● **EXERCISE DESCRIPTION**
Only the lines from the beginning of the data below through the line that contains "rest, step answers" should be repeated, exactly as written.

**** DATA FOR THIS EXERCISE

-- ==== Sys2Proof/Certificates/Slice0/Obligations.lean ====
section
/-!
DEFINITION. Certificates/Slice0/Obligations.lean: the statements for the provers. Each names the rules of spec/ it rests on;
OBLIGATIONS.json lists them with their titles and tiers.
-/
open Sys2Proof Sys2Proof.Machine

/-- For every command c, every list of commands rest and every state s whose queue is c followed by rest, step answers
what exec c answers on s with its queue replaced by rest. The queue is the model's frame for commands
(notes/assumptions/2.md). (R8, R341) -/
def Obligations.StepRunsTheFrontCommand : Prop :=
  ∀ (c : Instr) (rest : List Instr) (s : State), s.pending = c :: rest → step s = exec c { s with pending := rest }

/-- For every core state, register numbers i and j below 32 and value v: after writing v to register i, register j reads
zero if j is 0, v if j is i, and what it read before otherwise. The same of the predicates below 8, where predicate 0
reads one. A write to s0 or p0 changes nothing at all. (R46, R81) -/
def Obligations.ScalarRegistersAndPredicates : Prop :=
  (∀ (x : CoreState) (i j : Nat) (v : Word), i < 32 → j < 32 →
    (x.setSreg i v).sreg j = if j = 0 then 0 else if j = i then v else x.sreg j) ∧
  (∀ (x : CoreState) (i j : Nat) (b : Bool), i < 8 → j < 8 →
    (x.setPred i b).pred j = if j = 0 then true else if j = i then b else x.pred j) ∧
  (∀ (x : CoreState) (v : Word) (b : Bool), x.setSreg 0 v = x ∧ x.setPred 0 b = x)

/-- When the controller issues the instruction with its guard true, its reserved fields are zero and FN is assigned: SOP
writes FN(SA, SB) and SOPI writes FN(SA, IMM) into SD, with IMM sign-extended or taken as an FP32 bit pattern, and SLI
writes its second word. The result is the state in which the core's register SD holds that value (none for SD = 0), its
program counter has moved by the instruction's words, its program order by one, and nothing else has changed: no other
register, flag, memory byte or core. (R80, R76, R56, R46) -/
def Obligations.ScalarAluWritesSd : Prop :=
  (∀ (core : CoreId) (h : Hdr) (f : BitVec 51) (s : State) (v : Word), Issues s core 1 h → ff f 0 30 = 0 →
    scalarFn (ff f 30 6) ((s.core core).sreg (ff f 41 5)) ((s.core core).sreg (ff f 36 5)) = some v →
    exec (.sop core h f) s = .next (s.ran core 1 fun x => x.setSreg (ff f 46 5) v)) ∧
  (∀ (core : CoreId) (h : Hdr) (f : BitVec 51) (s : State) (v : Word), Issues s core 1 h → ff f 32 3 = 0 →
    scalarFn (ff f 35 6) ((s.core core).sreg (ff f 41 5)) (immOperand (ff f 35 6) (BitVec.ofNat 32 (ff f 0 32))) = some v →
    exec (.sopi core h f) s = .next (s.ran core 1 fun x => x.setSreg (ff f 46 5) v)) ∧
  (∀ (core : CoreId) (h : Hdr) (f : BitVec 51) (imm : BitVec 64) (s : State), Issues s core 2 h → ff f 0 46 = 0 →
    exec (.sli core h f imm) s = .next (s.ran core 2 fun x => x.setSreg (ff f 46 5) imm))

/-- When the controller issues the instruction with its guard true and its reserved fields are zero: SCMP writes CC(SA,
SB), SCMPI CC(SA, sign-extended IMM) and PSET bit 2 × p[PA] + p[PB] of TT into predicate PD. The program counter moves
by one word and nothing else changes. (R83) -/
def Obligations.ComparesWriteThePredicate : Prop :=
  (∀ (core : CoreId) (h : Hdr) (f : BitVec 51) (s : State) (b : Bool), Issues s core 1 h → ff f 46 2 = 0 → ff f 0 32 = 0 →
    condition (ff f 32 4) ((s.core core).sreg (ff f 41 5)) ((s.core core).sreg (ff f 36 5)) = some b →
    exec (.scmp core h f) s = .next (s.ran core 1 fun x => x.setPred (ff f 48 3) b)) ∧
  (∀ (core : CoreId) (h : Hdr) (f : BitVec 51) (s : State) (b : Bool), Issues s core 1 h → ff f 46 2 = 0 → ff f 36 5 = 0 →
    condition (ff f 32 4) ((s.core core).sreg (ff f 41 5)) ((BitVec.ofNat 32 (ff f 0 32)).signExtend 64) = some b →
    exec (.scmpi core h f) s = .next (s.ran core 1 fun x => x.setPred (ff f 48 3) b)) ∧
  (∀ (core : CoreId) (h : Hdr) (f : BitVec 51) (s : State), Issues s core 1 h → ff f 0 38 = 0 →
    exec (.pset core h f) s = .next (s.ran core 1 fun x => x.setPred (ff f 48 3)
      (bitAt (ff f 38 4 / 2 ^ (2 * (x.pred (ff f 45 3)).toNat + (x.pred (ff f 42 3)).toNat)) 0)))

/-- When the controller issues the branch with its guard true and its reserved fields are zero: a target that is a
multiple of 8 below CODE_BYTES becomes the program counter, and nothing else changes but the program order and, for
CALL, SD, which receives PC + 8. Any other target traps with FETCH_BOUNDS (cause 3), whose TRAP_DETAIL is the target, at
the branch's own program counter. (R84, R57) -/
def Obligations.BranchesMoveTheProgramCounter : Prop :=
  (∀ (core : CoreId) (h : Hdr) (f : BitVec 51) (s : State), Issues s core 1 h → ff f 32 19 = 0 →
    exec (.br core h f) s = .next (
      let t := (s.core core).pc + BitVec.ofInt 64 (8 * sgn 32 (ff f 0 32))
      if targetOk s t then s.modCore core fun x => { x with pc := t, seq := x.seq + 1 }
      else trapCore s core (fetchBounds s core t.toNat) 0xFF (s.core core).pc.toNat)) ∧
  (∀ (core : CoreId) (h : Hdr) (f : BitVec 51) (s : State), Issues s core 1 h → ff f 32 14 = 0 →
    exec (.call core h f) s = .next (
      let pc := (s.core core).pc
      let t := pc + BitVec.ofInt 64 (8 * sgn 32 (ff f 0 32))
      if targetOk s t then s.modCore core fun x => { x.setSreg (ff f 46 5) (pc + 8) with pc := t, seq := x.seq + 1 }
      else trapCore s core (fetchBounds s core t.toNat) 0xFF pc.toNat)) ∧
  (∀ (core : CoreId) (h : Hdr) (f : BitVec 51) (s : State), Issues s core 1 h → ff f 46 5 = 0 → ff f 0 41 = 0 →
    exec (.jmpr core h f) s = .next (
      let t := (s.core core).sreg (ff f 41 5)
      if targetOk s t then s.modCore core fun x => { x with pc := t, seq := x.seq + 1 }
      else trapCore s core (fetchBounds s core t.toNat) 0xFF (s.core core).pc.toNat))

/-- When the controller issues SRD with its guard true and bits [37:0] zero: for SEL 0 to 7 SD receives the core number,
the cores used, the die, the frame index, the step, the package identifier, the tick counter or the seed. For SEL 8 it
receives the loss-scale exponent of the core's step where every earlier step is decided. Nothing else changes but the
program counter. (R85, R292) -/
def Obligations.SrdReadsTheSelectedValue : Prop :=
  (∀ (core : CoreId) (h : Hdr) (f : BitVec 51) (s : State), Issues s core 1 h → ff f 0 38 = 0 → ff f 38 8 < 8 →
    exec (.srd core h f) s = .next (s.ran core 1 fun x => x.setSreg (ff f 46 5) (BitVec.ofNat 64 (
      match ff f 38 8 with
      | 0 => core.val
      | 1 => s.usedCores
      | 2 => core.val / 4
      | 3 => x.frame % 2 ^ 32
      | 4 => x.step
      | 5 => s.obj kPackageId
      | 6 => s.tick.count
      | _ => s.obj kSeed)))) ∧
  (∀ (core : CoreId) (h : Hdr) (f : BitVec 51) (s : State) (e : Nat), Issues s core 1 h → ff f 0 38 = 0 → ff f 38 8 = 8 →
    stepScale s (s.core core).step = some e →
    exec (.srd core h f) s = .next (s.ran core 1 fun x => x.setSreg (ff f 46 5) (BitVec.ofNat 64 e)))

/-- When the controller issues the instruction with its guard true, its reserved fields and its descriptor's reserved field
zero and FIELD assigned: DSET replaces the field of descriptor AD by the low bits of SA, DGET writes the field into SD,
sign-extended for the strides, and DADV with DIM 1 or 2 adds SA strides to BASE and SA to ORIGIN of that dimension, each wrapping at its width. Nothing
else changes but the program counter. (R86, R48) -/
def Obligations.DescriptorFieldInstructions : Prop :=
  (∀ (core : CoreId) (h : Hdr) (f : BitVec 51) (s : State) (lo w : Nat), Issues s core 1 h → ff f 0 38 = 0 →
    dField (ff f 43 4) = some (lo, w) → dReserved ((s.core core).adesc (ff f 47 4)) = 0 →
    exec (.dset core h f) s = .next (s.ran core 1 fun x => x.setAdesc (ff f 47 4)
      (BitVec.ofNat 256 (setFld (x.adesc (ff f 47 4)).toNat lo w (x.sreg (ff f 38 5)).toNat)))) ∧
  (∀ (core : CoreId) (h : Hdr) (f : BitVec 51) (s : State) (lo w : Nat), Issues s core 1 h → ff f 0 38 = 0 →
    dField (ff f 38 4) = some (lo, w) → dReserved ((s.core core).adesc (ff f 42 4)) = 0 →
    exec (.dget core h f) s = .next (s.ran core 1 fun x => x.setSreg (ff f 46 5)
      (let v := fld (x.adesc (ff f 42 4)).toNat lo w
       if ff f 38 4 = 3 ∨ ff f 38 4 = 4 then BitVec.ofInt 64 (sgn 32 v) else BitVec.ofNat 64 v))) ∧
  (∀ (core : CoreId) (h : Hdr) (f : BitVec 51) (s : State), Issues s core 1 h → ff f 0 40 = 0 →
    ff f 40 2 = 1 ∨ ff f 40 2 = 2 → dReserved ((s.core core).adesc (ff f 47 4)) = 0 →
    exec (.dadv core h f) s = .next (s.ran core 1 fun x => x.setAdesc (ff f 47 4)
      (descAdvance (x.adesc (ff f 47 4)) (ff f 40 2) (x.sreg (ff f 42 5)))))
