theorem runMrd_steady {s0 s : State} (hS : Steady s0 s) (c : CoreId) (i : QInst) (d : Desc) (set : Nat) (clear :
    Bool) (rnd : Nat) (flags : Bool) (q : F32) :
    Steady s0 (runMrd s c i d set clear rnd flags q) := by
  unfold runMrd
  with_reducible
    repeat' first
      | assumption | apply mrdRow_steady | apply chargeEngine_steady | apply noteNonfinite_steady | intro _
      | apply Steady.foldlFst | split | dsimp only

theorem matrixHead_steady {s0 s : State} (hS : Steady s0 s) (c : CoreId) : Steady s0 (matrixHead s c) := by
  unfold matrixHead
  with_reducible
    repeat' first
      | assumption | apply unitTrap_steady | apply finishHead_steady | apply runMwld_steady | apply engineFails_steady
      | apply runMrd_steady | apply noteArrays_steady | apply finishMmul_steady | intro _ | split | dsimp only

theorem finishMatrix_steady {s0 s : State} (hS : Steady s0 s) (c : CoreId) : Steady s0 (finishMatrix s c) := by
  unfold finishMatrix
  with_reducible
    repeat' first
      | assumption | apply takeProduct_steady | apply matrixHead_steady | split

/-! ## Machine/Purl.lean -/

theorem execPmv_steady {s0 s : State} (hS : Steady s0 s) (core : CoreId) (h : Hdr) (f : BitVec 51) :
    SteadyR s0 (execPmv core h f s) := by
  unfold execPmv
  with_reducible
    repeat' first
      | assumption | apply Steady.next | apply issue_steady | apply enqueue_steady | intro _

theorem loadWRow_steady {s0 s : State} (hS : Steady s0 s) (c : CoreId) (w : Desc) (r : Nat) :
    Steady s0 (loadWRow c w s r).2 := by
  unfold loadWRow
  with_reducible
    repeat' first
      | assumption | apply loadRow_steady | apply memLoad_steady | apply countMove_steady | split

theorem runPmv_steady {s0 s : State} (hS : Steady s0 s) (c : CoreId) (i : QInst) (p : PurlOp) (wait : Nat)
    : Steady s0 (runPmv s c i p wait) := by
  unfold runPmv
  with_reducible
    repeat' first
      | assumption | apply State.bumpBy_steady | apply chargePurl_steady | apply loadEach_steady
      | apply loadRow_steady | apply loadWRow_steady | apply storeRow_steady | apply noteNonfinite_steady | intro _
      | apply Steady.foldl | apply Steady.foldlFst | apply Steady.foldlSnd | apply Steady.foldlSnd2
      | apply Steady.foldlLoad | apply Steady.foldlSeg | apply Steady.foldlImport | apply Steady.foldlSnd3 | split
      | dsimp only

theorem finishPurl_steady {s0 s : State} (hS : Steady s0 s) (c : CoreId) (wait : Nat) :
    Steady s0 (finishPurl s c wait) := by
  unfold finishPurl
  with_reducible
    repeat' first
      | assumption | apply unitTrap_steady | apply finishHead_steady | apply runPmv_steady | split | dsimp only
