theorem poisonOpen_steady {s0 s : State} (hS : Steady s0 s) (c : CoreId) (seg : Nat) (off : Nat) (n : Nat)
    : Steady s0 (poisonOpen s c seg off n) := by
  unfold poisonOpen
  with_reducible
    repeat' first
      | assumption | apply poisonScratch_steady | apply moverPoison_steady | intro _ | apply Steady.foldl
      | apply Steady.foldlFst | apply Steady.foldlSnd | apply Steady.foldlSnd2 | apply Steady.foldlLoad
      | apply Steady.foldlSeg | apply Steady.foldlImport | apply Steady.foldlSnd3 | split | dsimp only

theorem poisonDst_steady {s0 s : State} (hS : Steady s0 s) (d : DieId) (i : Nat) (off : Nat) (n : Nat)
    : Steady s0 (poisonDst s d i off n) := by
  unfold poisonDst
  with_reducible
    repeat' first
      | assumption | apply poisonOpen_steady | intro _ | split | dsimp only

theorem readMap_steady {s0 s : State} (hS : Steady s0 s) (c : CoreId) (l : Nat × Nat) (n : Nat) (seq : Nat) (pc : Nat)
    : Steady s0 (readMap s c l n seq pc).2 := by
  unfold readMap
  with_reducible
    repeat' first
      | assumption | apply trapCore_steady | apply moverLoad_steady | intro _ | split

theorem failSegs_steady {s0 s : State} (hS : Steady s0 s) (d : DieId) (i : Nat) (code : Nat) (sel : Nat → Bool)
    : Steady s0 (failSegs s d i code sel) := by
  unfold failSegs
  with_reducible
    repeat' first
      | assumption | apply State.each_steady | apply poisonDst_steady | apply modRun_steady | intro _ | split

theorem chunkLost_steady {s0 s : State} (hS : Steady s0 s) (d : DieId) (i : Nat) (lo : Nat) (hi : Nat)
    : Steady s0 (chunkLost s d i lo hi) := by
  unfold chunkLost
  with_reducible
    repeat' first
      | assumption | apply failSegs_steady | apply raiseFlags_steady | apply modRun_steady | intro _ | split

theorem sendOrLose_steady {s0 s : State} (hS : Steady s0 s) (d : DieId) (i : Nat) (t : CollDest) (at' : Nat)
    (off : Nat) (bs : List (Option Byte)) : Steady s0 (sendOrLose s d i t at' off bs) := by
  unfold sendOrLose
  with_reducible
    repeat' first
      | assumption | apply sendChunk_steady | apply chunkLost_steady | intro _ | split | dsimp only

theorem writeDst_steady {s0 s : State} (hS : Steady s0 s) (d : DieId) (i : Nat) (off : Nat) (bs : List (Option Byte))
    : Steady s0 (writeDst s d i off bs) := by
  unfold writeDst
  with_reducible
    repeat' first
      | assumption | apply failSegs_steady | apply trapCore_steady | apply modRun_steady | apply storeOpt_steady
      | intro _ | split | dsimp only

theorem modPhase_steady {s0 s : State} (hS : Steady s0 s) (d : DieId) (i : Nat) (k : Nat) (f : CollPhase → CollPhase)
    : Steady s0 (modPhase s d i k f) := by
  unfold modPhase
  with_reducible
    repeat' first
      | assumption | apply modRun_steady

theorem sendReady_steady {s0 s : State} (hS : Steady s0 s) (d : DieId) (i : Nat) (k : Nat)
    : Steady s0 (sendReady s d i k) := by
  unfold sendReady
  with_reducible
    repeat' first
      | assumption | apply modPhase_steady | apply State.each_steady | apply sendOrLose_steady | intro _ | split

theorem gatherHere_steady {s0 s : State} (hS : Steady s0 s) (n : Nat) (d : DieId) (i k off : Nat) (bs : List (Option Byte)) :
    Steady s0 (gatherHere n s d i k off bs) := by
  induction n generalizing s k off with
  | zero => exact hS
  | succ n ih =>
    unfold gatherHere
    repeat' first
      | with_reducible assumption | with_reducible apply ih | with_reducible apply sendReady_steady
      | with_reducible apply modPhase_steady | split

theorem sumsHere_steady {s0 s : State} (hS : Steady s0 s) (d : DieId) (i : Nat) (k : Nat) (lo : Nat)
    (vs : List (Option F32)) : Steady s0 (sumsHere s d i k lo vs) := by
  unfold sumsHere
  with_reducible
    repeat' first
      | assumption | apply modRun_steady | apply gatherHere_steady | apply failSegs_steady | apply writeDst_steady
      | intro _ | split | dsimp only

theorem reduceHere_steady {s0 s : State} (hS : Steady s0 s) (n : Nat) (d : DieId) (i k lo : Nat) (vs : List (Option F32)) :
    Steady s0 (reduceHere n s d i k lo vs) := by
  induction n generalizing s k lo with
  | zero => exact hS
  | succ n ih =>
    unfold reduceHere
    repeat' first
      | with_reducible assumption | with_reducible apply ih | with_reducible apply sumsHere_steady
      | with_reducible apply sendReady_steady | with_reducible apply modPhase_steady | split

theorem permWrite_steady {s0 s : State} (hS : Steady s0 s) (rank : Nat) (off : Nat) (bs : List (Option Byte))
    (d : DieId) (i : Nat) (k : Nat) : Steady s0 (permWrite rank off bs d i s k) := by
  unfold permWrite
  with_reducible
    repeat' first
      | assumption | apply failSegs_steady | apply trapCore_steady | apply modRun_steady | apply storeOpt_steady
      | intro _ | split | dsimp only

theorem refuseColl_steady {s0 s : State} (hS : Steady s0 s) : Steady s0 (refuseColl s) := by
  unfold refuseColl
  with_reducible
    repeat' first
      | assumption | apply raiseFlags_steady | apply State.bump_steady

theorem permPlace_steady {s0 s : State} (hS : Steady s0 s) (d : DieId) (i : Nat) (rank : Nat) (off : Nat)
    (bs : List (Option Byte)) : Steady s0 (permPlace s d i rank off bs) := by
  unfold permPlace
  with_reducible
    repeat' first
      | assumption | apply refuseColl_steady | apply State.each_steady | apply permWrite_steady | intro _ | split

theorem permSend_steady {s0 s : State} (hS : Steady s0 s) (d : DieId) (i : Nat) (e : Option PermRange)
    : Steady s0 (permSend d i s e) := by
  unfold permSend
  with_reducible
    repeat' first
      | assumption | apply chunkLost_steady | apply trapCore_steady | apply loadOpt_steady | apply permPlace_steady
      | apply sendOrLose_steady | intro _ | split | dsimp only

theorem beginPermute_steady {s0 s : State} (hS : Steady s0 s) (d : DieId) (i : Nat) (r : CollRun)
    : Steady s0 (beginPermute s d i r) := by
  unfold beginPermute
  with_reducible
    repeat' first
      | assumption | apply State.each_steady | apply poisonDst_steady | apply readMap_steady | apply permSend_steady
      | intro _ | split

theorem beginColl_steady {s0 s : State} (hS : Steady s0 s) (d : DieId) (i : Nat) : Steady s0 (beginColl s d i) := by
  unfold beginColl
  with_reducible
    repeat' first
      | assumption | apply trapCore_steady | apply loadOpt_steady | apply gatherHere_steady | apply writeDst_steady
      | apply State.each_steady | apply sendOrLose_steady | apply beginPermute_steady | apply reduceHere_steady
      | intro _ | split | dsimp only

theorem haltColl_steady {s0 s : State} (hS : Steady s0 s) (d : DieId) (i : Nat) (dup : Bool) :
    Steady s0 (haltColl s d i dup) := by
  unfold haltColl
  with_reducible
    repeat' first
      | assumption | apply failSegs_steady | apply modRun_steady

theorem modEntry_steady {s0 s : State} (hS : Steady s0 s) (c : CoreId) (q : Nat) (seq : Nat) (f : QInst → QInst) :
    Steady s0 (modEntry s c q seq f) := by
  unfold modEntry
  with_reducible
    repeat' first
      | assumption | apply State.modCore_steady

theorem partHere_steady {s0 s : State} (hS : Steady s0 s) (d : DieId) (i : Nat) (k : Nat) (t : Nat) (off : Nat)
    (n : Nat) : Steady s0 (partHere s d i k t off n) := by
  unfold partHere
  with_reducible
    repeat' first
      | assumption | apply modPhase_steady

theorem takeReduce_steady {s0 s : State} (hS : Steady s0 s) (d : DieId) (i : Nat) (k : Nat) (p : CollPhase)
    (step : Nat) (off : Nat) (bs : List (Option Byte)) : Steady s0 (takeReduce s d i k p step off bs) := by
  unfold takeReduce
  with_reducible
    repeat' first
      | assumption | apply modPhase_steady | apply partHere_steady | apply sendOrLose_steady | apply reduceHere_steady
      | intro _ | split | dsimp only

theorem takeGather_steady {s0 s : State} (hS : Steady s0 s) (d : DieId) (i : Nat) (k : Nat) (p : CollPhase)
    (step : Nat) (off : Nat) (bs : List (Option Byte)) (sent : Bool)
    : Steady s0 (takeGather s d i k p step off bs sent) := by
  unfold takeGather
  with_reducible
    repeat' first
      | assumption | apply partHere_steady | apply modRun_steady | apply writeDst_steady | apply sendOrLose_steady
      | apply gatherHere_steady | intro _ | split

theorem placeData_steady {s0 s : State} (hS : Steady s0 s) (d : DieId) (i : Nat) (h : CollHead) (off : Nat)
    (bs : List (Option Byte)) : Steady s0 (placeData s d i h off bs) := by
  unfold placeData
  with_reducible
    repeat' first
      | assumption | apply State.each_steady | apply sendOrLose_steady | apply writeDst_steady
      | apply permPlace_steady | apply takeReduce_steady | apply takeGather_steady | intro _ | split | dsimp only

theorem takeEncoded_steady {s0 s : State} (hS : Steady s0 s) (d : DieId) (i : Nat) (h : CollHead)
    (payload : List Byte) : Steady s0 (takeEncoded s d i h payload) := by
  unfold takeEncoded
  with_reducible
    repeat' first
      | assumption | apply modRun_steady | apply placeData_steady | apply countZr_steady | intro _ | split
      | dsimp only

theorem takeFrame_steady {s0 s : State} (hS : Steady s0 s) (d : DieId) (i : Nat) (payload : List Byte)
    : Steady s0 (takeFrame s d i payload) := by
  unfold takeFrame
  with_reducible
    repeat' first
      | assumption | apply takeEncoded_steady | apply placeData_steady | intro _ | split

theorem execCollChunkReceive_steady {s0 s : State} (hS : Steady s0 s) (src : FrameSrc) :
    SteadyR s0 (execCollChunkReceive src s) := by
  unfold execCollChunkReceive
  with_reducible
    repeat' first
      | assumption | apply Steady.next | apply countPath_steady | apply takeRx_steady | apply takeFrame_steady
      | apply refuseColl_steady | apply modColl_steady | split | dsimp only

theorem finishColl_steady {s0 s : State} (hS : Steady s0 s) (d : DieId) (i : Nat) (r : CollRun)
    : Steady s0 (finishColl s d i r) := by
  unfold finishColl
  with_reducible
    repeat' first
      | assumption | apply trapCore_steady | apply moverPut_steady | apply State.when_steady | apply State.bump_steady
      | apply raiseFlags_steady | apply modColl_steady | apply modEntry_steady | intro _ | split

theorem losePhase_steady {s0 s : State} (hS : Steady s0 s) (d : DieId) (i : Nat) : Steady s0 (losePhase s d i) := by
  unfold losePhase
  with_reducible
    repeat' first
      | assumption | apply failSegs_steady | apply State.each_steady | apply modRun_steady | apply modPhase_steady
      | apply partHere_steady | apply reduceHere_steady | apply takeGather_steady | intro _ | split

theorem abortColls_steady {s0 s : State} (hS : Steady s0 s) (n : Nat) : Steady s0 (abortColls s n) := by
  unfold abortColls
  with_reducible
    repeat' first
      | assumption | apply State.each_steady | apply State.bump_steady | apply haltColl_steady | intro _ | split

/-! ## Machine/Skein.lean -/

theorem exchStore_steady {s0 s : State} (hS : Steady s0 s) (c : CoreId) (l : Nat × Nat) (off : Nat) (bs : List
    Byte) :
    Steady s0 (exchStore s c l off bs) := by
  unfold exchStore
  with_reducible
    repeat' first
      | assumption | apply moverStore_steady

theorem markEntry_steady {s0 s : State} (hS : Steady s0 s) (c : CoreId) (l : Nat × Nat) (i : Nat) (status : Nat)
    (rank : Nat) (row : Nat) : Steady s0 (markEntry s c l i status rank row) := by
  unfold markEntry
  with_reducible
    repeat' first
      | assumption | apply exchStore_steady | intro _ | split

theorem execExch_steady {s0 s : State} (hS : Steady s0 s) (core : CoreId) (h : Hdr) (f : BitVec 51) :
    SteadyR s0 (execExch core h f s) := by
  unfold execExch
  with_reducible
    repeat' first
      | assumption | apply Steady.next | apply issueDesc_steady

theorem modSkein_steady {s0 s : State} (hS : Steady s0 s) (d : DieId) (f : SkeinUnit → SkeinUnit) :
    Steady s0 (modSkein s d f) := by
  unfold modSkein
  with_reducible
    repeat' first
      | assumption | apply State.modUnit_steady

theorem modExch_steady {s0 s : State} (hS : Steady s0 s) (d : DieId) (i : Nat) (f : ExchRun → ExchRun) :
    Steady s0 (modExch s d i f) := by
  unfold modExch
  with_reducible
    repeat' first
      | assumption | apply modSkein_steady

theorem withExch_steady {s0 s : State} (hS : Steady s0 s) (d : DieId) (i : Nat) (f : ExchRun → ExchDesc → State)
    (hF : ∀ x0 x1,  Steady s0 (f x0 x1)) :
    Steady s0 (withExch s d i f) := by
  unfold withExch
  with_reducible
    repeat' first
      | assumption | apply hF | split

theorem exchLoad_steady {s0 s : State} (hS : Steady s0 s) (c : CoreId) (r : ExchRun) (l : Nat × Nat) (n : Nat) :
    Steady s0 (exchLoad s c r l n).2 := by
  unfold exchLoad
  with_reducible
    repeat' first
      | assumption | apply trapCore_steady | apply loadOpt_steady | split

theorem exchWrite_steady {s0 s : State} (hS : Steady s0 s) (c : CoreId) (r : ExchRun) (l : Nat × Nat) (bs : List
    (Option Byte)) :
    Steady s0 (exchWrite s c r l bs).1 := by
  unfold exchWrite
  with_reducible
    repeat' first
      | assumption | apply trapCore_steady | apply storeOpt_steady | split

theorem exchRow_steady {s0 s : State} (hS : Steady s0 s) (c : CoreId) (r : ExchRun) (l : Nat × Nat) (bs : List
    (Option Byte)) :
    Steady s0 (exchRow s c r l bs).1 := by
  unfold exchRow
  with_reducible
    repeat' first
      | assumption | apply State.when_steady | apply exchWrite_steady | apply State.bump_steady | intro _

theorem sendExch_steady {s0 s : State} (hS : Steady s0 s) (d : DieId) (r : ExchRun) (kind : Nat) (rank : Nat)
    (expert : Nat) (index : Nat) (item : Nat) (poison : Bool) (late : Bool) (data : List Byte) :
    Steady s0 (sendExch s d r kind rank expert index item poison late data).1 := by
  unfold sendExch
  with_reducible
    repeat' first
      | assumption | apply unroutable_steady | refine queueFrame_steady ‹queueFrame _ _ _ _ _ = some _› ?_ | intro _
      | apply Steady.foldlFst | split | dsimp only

********

● **SOLUTION**
-- ==== Sys2Proof/Certificates/Slice0/Obligations.lean ====
section
/-!
DEFINITION. Certificates/Slice0/Obligations.lean: the statements for the provers. Each names the rules of spec/ it rests on;
OBLIGATIONS.json lists them with their titles and tiers.
-/
open Sys2Proof Sys2Proof.Machine

/-- For every command c, every list of commands rest and every state s whose queue is c followed by rest, step answers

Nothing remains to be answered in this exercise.